If a line in the entries contains the string "stepSwitched", include that line in your answer.

═══ Supplied records

/-- The action of a phase that ended, placed by the mode before any switch (R115, R119). -/
def State.startAction (s : State) (a mode : Nat) : State :=
  let d := s.desc a
  if mode = 2 ∧ dServing.get d = 1 then
    (s.setObj a { s.obj a with work := some (.ownerAction (dOwner d)) }).send ⟨homeOf a, 8⟩ 0
      (.work a (dOwner d) (.action (wordAddr (dbl (dAction.get d))) (redResult (dRedop.get d) (s.redCell d)) (dbl (dPhase.get d))))
  else s.placeAction a

/-- The switch at the end of a phase, unless this step has switched already (R119). -/
def State.phaseSwitch (s : State) (a : Nat) (done_ : Bool) : State :=
  let d := s.desc a
  if dPin.get d = 1 || done_ then s
  else if dMode.get d ≤ 1 ∧ dTskew.get d < dSkew.get d ∧ dAction.get d ≠ 0 ∧ dServing.get d = 1 then s.barrierMode a 2
  else if 8 ≤ dCalm.get d then
    (match dMode.get d with
      | 2 => s.barrierMode a (if dArmed.get d = 1 then 1 else 0)
      | 1 => s.barrierMode a 0
      | _ => s)
  else s

/-- The end of a phase (R112, R119): skew and calm are recorded, the mode may switch, and the action starts or the
phase releases; stepSwitched says that the arrival itself switched the mode from mode. -/
def State.endPhase (s : State) (a mode : Nat) (stepSwitched : Bool) : State :=
  let d := s.desc a
  let o := s.obj a
  let skew := (o.last + 2 ^ 32 - dFirst.get d) % 2 ^ 32
  let quiet := !o.switched && decide (skew ≤ dTskew.get d)
  let d := dCalm.set (dSkew.set d skew) (if quiet then min 15 (dCalm.get d + 1) else 0)
  let s := (s.setDesc a d).phaseSwitch a stepSwitched
  if dAction.get d ≠ 0 then s.startAction a mode else s.release a (redResult (dRedop.get d) (s.redCell d))

/-- first, last, the launch and the participating cores after arrivals stamped from lo to hi (R13, R115, R116). -/
def State.noteArrival (s : State) (a lo hi launch : Nat) (pid : BitVec 16) (cores : List Nat) : State :=
  let d := s.desc a
  let o := s.obj a
  let fresh := dDirect.get d + dCombined.get d = 0
  let first := if fresh || before32 lo (dFirst.get d) then lo else dFirst.get d
  let last := if fresh || before32 o.last hi then hi % 2 ^ 32 else o.last
  (s.setFld a dFirst first).setObj a { o with
    last := last, launch := launch, pid := pid, cores := cores.foldl (fun l c => if l.contains c then l else l ++ [c]) o.cores }

/-- Contributions reduced into the cell (R114). -/
def State.contribute (s : State) (a : Nat) (xs : List (Word × Tag)) : State :=
  let d := s.desc a
  s.setRedCell d (xs.foldl (fun c p => redApply (dRedop.get d) c p.1 p.2) (s.redCell d))

/-- Whether the phase is complete (R112). -/
def phaseFull (d : Nat) : Bool := decide (dParts.get d ≤ dDirect.get d + dCombined.get d)
/-- Whether an arrival ends the phase: it is complete, and has not ended already, as one whose action runs has (R112). -/
def State.phaseEnds (s : State) (a : Nat) : Bool := phaseFull (s.desc a) && (s.obj a).work.isNone

/-- The burst of a direct arrival (R119): its new wopen and burst, and whether it is the third of its window. -/
def burstOf (d stamp : Nat) : Nat × Nat × Bool :=
  let out := decide ((dWindow.get d : Int) < asInt 32 ((stamp + 2 ^ 32 - dWopen.get d) % 2 ^ 32))
  if dBurst.get d = 0 ∨ out then (stamp % 2 ^ 32, 1, false)
  else (dWopen.get d, min 3 (dBurst.get d + 1), decide (2 ≤ dBurst.get d))

/-- A direct arrival counted (R114, R116, R118, R119). -/
def State.countDirect (s : State) (a stamp : Nat) (xs : List (Word × Tag)) (launch : Nat) (pid : BitVec 16) (cores : List Nat) : State :=
  let s := (s.noteArrival a (stamp % 2 ^ 32) stamp launch pid cores).contribute a xs
  let d := s.desc a
  let mode := dMode.get d
  let b := burstOf d stamp
  let d := dBurst.set (dWopen.set d b.1) b.2.1
  let d := dDirect.set d (dDirect.get d + 1)
  let s := s.setDesc a (dWaiting.set d (expected d))
  let tree := b.2.2 && decide (dMulti.get d = 1) && decide (2 < dScope.get d) && decide (dPin.get d = 0) && decide (mode = 0)
  let s := if tree then s.barrierMode a 1 else s
  if s.phaseEnds a then s.endPhase a mode tree else s

/-- A combined arrival counted; one tagged with an earlier phase counts into the current phase and posts SYNC
(R118). -/
def State.countCombined (s : State) (a phase : Nat) (xs : List (Word × Tag)) (first last launch : Nat) (pid : BitVec 16) (cores : List Nat) : State :=
  let s := (s.noteArrival a (first % 2 ^ 32) last launch pid cores).contribute a xs
  let d := s.desc a
  let d := dCombined.set d (dCombined.get d + xs.length)
  let s := s.setDesc a (dWaiting.set d (expected d))
  let s := if phase % 2 ^ 32 = dPhase.get d then s
    else match s.partOf (homeOf a) with
      | some p => s.post p launch
          { cause := .sync, agent := 4, id := homeOf a, slot := 0, addr := dbl a, cursor := 0, detail := 0, pid := pid }
      | none => s
  if s.phaseEnds a then s.endPhase a (dMode.get d) false else s

/-! ### Departures (R123, R124, R238) -/

/-- An owner's work abandoned: a routine's LOCKRUN completes with rd := 1 and the lock passes on; an action is
placed again as a phase task (R124). -/
def State.abandonWork (s : State) (a : Nat) : State :=
  let s := { s with net := s.net.filter (fun m => match m.body with
    | .work d _ _ => d != a
    | _ => true) }
  match (s.obj a).work with
  | some (.owner _ r) =>
    let s := match s.waitingMsg r a with
      | some (m, _) => s.send ⟨homeOf a, 8⟩ m.rd (.runResult r m.id none)
      | none => s
    s.unlock a
  | some (.ownerAction _) => s.placeAction a
  | _ => s

/-- The departure row of R119. -/
def State.departSwitch (s : State) (a : Nat) : State :=
  let d := s.desc a
  if dPin.get d = 1 ∨ dMode.get d ≠ 2 then s
  else if dKind.get d = 1 then s.setDesc a (dCalm.set (dMode.set d 1) 0)
  else s.barrierMode a (if dArmed.get d = 1 then 1 else 0)

/-- A departure of the serving owner as one step (R123). -/
def State.ownerGone (s : State) (a : Nat) : State :=
  ((s.setFld a dServing 0).abandonWork a).departSwitch a

end Sys2Proof.Machine
end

══════

* _Output below_:
phase releases; stepSwitched says that the arrival itself switched the mode from mode. -/
def State.endPhase (s : State) (a mode : Nat) (stepSwitched : Bool) : State :=
  let s := (s.setDesc a d).phaseSwitch a stepSwitched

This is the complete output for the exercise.